■ TASK STATEMENT ■
The answer is a stretch of the material below, returned exactly: the line containing "queue is full -/", the line containing "def RETIRE : Lay", and all lines between.

■ EXERCISE DATA ■
^^^^^^^^^^^^^^^^

-- ==== Sys2Proof/Syntax.lean ====
section
/-! DEFINITION. The commands of the ST9128: one constructor for every row of the opcode table, with the row's operands.
An operand that shows a default may be left out where a command is written. -/

namespace Sys2Proof
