namespace DDR
/-- R251 [n]: The channel is trained and in service -/
def UP : Lay := ⟨0x30000000, 12, 0x100, 1, 0x0, 0, 1, .ro, 0x0⟩
/-- R251 [n]: SPD found at least one rank -/
def FITTED : Lay := ⟨0x30000000, 12, 0x100, 1, 0x0, 1, 1, .ro, 0x0⟩
/-- R251 [n]: The channel was refused (R249) -/
def REFUSED : Lay := ⟨0x30000000, 12, 0x100, 1, 0x0, 2, 1, .ro, 0x0⟩
/-- R251 [n]: Doubled refresh is in force on at least one rank -/
def HOT : Lay := ⟨0x30000000, 12, 0x100, 1, 0x0, 3, 1, .ro, 0x0⟩
/-- R251 [n]: A redirection set-up is in progress -/
def SETUP : Lay := ⟨0x30000000, 12, 0x100, 1, 0x0, 4, 1, .ro, 0x0⟩
/-- R251 [n]: A rank is redirected to the spare -/
def REDIR : Lay := ⟨0x30000000, 12, 0x100, 1, 0x0, 5, 1, .ro, 0x0⟩
/-- R251 [n]: The migration copy is running -/
def MIG : Lay := ⟨0x30000000, 12, 0x100, 1, 0x0, 6, 1, .ro, 0x0⟩
/-- R251 [n]: The migration copy has finished; the retired rank is out of use -/
def MIG_DONE : Lay := ⟨0x30000000, 12, 0x100, 1, 0x0, 7, 1, .ro, 0x0⟩
/-- R251 [n]: DDR_ERR_CAP holds an error -/
def CAP_FULL : Lay := ⟨0x30000000, 12, 0x100, 1, 0x0, 8, 1, .ro, 0x0⟩
/-- R251 [n]: A rank's corrected errors in the present window exceed CETH -/
def CE_TH : Lay := ⟨0x30000000, 12, 0x100, 1, 0x0, 9, 1, .ro, 0x0⟩
/-- R251 [n]: Every rank of the channel is in self-refresh -/
def SR : Lay := ⟨0x30000000, 12, 0x100, 1, 0x0, 10, 1, .ro, 0x0⟩
/-- R251 [n]: A subchannel request queue is full -/
def QFULL : Lay := ⟨0x30000000, 12, 0x100, 1, 0x0, 11, 1, .ro, 0x0⟩
/-- R251 [n]: A doubled-refresh debt is being paid -/
def DEBT : Lay := ⟨0x30000000, 12, 0x100, 1, 0x0, 12, 1, .ro, 0x0⟩
/-- R251 [n]: Retire the rank named in DDR_RET_RANK -/
def RETIRE : Lay := ⟨0x30000000, 12, 0x100, 1, 0x0, 16, 1, .wt, 0x0⟩
/-- R251 [n]: Empty DDR_ERR_CAP -/
def CAP_REL : Lay := ⟨0x30000000, 12, 0x100, 1, 0x0, 17, 1, .wt, 0x0⟩
/-- R251 [n]: Neighbour refresh is enabled -/
def NRF_EN : Lay := ⟨0x30000000, 12, 0x100, 1, 0x0, 18, 1, .rw, 0x1⟩
/-- R251 [n]: Idle self-refresh is enabled -/
def ISR_EN : Lay := ⟨0x30000000, 12, 0x100, 1, 0x0, 19, 1, .rw, 0x0⟩
/-- R251 [n]: Thresholds in DDR_RET_CFG start a retirement -/
def AUTO : Lay := ⟨0x30000000, 12, 0x100, 1, 0x0, 20, 1, .rw, 0x0⟩
/-- R252 [n]: DDR_CFG: spare rank -/
def CFG_SPARE : Lay := ⟨0x30020000, 12, 0x100000, 1, 0x0, 0, 2, .rw, 0x0⟩
/-- R252 [n]: The channel has a spare rank -/
def CFG_SPARE_EN : Lay := ⟨0x30020000, 12, 0x100000, 1, 0x0, 2, 1, .rw, 0x0⟩
/-- R252 [n]: Bit 4 + r: rank r is excluded from use -/
def CFG_EXCL : Lay := ⟨0x30020000, 12, 0x100000, 1, 0x0, 4, 4, .rw, 0x0⟩
/-- R252 [n]: Neighbour-refresh exponent n; codes below 4 are treated as 4 -/
def CFG_NRF_N : Lay := ⟨0x30020000, 12, 0x100000, 1, 0x0, 8, 4, .rw, 0xA⟩
/-- R252 [n]: Doubled-refresh limit in °C -/
def CFG_TLIM : Lay := ⟨0x30020000, 12, 0x100000, 1, 0x0, 16, 8, .rw, 0x55⟩
/-- R252 [n]: Idle time before idle self-refresh, code × 10 µs; 0 is treated as 1 -/
def CFG_ISR_T : Lay := ⟨0x30020000, 12, 0x100000, 1, 0x0, 24, 8, .rw, 0x64⟩
/-- R252 [n]: DDR_STAT: bit r, rank r fitted -/
def STAT_RANKS : Lay := ⟨0x30020004, 12, 0x100000, 1, 0x0, 0, 4, .ro, 0x0⟩
/-- R252 [n]: 0 none; 1 4800; 2 5600; 3 6400 MT/s; 4–7 not used -/
def STAT_RATE : Lay := ⟨0x30020004, 12, 0x100000, 1, 0x0, 4, 3, .ro, 0x0⟩
/-- R252 [n]: Rank size 2^RSIZE GiB: 5 or 6; 0 when not fitted -/
def STAT_RSIZE : Lay := ⟨0x30020004, 12, 0x100000, 1, 0x0, 8, 4, .ro, 0x0⟩
/-- R252 [n]: Refusal reason (R249) -/
def STAT_REASON : Lay := ⟨0x30020004, 12, 0x100000, 1, 0x0, 12, 4, .ro, 0x0⟩
/-- R252 [n]: Bit 16 + r: rank r caused the refusal -/
def STAT_FAILRANK : Lay := ⟨0x30020004, 12, 0x100000, 1, 0x0, 16, 4, .ro, 0x0⟩
/-- R252 [n]: Rank redirected to the spare, valid while REDIR -/
def STAT_RETR : Lay := ⟨0x30020004, 12, 0x100000, 1, 0x0, 20, 2, .ro, 0x0⟩
/-- R252 [n]: DDR_TEMP: highest DRAM temperature, signed °C; bits 31:8 RSV -/
def TEMP : Lay := ⟨0x30020008, 12, 0x100000, 1, 0x0, 0, 8, .ro, 0x0⟩
/-- R252 [n]: DDR_RET_CFG: corrected errors allowed per rank per window -/
def RET_CFG_CETH : Lay := ⟨0x3002000C, 12, 0x100000, 1, 0x0, 0, 16, .rw, 0x400⟩
/-- R252 [n]: Window in seconds; 0 is treated as 1 -/
def RET_CFG_WIN : Lay := ⟨0x3002000C, 12, 0x100000, 1, 0x0, 16, 8, .rw, 0x3C⟩
/-- R252 [n]: Uncorrectable errors per rank that start a retirement; 0 is treated as 1 -/
def RET_CFG_UETH : Lay := ⟨0x3002000C, 12, 0x100000, 1, 0x0, 24, 8, .rw, 0x4⟩
/-- R252 [n]: DDR_MIG_RATE: copy rate limit, code × 0.1 GB/s; 0 is treated as 1, codes above 256 as 256; -/
def MIG_RATE : Lay := ⟨0x30020010, 12, 0x100000, 1, 0x0, 0, 16, .rw, 0x14⟩
/-- R252 [n]: Lines of the retired rank already copied -/
def MIG_PTR : Lay := ⟨0x30020014, 12, 0x100000, 1, 0x0, 0, 32, .ro, 0x0⟩
/-- R252 [n]: DDR_RET_RANK: rank for RETIRE; bits 31:2 RSV -/
def RET_RANK : Lay := ⟨0x30020018, 12, 0x100000, 1, 0x0, 0, 2, .rw, 0x0⟩
/-- R252 [n r]: Corrected errors on rank r, saturating -/
def CE_CNT : Lay := ⟨0x30020020, 12, 0x100000, 4, 0x4, 0, 32, .ro, 0x0⟩
/-- R252 [n r]: Uncorrectable errors on rank r, saturating -/
def UE_CNT : Lay := ⟨0x30020030, 12, 0x100000, 4, 0x4, 0, 32, .ro, 0x0⟩
/-- R252 [n]: Physical address of the captured error, bits 31:0 -/
def ERR_CAP_LO : Lay := ⟨0x30020040, 12, 0x100000, 1, 0x0, 0, 32, .ro, 0x0⟩
/-- R252 [n]: DDR_ERR_CAP_HI: physical address bits 47:32 -/
def ERR_CAP_HI_PA_HI : Lay := ⟨0x30020044, 12, 0x100000, 1, 0x0, 0, 16, .ro, 0x0⟩
/-- R252 [n]: 0 uncorrectable; 1 stored poison read; 2 poisoned store; 3 uncorrectable in migration copy -/
def ERR_CAP_HI_KIND : Lay := ⟨0x30020044, 12, 0x100000, 1, 0x0, 16, 3, .ro, 0x0⟩
/-- R252 [n]: Rank -/
def ERR_CAP_HI_RANK : Lay := ⟨0x30020044, 12, 0x100000, 1, 0x0, 20, 2, .ro, 0x0⟩
/-- R252 [n]: Subchannel -/
def ERR_CAP_HI_SUB : Lay := ⟨0x30020044, 12, 0x100000, 1, 0x0, 24, 1, .ro, 0x0⟩
/-- R252 [n]: DDR_CE_DEV: device (0–9) of the last corrected error -/
def CE_DEV_DEV : Lay := ⟨0x30020048, 12, 0x100000, 1, 0x0, 0, 4, .ro, 0x0⟩
/-- R252 [n]: Its rank -/
def CE_DEV_RANK : Lay := ⟨0x30020048, 12, 0x100000, 1, 0x0, 4, 2, .ro, 0x0⟩
/-- R252 [n]: Its subchannel -/
def CE_DEV_SUB : Lay := ⟨0x30020048, 12, 0x100000, 1, 0x0, 8, 1, .ro, 0x0⟩
/-- R252 [n]: R39: each IDATA access adds one to ADDR -/
def SPD_IADDR_INC : Lay := ⟨0x30020050, 12, 0x100000, 1, 0x0, 31, 1, .rw, 0x1⟩
/-- R252 [n]: R39: word index into the table -/
def SPD_IADDR_ADDR : Lay := ⟨0x30020050, 12, 0x100000, 1, 0x0, 0, 28, .rw, 0x0⟩
/-- R256 [n]: ranks that serve allocations, fixed at the last cold start -/
def USE : Lay := ⟨0x100003C00000, 12, 0x4, 1, 0x0, 0, 4, .hid, 0x0⟩
/-- R253 [n]: spare rank in bits 1:0 and its enable in bit 2, as read at the last cold start -/
def SPARE_ACT : Lay := ⟨0x100003D00000, 12, 0x4, 1, 0x0, 0, 3, .hid, 0x0⟩
/-- R266 [n]: ranks in self-refresh -/
def RSR : Lay := ⟨0x100004000000, 12, 0x4, 1, 0x0, 0, 4, .hid, 0x0⟩
/-- R261 [n r]: refreshes owed -/
def OWED : Lay := ⟨0x100004100000, 12, 0x10, 4, 0x4, 0, 3, .hid, 0x0⟩
/-- R262 [n]: ranks in doubled mode -/
def DBL : Lay := ⟨0x100004200000, 12, 0x4, 1, 0x0, 0, 4, .hid, 0x0⟩
/-- R263 [n r]: refreshes of a doubled-refresh debt still to be paid -/
def DEBT_N : Lay := ⟨0x100004300000, 12, 0x10, 4, 0x4, 0, 4, .hid, 0x0⟩
/-- R270 [n]: rank whose redirection set-up is in progress, valid while SETUP -/
def RETIRING : Lay := ⟨0x100004400000, 12, 0x4, 1, 0x0, 0, 2, .hid, 0x0⟩
/-- R269 [n r]: corrected errors of a rank in its present window -/
def CE_WIN : Lay := ⟨0x100004500000, 12, 0x10, 4, 0x4, 0, 32, .hid, 0x0⟩
/-- R250 [n]: the contents of the channel were lost when it was refused at a warm restart or a wake -/
def LOST : Lay := ⟨0x10000B500000, 12, 0x4, 1, 0x0, 0, 1, .hid, 0x0⟩
/-- R269 [n]: the causes of a retirement that stood
                                                                    when last looked at: bit r corrected errors of rank
                                                                    r, bit 4 + r uncorrectable ones -/
def AUTOD : Lay := ⟨0x10000B600000, 12, 0x4, 1, 0x0, 0, 8, .hid, 0x0⟩
/-- R271 [n]: bytes that RATE still lets the copy move -/
def MIG_CR : Lay := ⟨0x10000B700000, 12, 0x4, 1, 0x0, 0, 16, .hid, 0x0⟩
/-- R250 [n]: Chiffon keeps training results of the channel -/
def TRAINED : Lay := ⟨0x10000BA00000, 12, 0x4, 1, 0x0, 0, 1, .hid, 0x0⟩
/-- Every field of the block, in the order of the spec. -/
def layout0 : List Lay :=
  [UP, FITTED, REFUSED, HOT, SETUP, REDIR, MIG, MIG_DONE, CAP_FULL, CE_TH, SR, QFULL, DEBT, RETIRE, CAP_REL, NRF_EN, ISR_EN, AUTO, CFG_SPARE, CFG_SPARE_EN, CFG_EXCL, CFG_NRF_N, CFG_TLIM, CFG_ISR_T, STAT_RANKS, STAT_RATE, STAT_RSIZE, STAT_REASON, STAT_FAILRANK, STAT_RETR]
def layout1 : List Lay :=
  [TEMP, RET_CFG_CETH, RET_CFG_WIN, RET_CFG_UETH, MIG_RATE, MIG_PTR, RET_RANK, CE_CNT, UE_CNT, ERR_CAP_LO, ERR_CAP_HI_PA_HI, ERR_CAP_HI_KIND, ERR_CAP_HI_RANK, ERR_CAP_HI_SUB, CE_DEV_DEV, CE_DEV_RANK, CE_DEV_SUB, SPD_IADDR_INC, SPD_IADDR_ADDR, USE, SPARE_ACT, RSR, OWED, DBL, DEBT_N, RETIRING, CE_WIN, LOST, AUTOD, MIG_CR, TRAINED]
/-- Every field of the block. -/
def layout : List Lay := layout0 ++ layout1
end DDR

^^^^^^^^^^^^^^^^

■ REPLY TO THE TASK ■
/-- R251 [n]: A subchannel request queue is full -/
def QFULL : Lay := ⟨0x30000000, 12, 0x100, 1, 0x0, 11, 1, .ro, 0x0⟩
/-- R251 [n]: A doubled-refresh debt is being paid -/
def DEBT : Lay := ⟨0x30000000, 12, 0x100, 1, 0x0, 12, 1, .ro, 0x0⟩
/-- R251 [n]: Retire the rank named in DDR_RET_RANK -/
def RETIRE : Lay := ⟨0x30000000, 12, 0x100, 1, 0x0, 16, 1, .wt, 0x0⟩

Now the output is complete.